(Requirement)
Check each line of the material for "Obligations" and report how many lines have it, with nothing added.

· · ·

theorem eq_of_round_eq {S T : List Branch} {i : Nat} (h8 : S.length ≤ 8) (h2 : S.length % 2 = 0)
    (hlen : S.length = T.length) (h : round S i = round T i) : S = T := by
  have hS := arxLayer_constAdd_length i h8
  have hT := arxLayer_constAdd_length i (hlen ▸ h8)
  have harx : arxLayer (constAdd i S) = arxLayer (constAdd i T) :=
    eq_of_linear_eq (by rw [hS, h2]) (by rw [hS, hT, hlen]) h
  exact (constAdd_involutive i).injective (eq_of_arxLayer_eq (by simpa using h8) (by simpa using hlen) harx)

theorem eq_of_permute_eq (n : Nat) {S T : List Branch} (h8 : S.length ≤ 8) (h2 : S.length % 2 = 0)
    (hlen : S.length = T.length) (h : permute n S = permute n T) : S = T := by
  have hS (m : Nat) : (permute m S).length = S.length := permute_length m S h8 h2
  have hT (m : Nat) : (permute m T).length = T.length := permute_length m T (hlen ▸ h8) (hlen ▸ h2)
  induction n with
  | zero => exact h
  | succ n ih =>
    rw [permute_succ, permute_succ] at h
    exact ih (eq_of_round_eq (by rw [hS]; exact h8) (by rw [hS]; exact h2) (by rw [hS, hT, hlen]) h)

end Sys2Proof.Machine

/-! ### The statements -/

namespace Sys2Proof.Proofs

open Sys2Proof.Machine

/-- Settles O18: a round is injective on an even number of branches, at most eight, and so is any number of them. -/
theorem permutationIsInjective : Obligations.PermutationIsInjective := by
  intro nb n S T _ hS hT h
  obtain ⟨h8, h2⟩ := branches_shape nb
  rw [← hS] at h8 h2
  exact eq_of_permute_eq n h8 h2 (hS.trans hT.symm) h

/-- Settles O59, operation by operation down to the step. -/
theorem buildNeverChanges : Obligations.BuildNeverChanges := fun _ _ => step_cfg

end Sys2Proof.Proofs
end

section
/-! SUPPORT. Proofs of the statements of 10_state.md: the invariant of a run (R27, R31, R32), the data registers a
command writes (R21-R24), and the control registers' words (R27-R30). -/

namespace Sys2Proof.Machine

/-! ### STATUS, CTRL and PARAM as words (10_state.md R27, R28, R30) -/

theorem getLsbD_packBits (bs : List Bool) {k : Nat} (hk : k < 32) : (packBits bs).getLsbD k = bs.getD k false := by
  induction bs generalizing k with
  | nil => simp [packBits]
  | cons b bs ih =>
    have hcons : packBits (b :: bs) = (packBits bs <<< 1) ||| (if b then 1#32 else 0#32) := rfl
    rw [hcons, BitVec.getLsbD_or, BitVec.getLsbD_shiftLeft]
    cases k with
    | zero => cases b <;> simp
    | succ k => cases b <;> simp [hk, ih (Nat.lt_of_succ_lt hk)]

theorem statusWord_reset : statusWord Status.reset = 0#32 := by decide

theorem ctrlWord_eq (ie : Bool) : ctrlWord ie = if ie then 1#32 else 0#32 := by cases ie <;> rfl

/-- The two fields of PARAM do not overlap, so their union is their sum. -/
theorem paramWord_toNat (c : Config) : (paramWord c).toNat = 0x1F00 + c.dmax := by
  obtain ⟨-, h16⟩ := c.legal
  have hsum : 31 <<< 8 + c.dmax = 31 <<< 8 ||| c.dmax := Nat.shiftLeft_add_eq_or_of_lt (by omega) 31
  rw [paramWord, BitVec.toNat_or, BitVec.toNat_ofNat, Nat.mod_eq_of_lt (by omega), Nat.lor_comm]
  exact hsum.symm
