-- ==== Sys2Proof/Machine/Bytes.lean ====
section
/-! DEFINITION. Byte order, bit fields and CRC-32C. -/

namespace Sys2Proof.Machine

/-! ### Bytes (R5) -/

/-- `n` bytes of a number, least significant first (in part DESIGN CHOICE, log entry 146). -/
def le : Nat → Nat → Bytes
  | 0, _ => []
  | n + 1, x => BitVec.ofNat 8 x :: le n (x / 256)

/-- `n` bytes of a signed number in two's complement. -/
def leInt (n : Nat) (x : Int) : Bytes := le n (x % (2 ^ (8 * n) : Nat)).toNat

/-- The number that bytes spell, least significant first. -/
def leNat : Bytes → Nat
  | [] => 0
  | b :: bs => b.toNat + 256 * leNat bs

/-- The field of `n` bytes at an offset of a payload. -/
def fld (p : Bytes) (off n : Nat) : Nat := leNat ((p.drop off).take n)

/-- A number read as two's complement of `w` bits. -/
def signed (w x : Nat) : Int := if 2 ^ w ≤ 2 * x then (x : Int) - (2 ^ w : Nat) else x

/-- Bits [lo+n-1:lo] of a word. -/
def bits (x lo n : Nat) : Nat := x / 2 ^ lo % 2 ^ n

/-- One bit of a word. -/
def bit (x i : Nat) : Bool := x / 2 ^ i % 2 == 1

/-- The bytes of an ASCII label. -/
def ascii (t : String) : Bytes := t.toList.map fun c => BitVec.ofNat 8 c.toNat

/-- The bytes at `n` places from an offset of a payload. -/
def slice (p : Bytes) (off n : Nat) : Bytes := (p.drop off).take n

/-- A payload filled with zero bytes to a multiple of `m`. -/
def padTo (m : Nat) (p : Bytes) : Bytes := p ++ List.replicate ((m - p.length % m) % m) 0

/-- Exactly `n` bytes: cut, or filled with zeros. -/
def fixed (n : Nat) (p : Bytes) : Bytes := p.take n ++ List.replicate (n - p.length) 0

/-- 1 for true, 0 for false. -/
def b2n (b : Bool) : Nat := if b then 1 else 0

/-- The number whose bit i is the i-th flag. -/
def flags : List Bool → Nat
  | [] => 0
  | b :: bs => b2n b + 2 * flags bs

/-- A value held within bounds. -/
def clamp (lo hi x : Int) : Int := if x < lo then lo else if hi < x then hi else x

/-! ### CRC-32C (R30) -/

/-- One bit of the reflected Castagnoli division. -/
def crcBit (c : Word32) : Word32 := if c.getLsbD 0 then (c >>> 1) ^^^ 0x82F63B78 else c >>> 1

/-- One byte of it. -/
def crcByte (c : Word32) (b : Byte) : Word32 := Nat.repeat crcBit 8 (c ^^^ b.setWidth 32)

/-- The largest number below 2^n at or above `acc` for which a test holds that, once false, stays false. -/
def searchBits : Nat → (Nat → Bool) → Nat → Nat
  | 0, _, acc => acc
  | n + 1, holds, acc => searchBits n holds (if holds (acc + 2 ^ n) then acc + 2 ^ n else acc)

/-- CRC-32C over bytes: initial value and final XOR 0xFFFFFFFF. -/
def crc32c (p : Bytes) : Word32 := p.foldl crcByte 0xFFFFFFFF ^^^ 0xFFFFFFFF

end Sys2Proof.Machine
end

· · ·

(Finished exercise)
2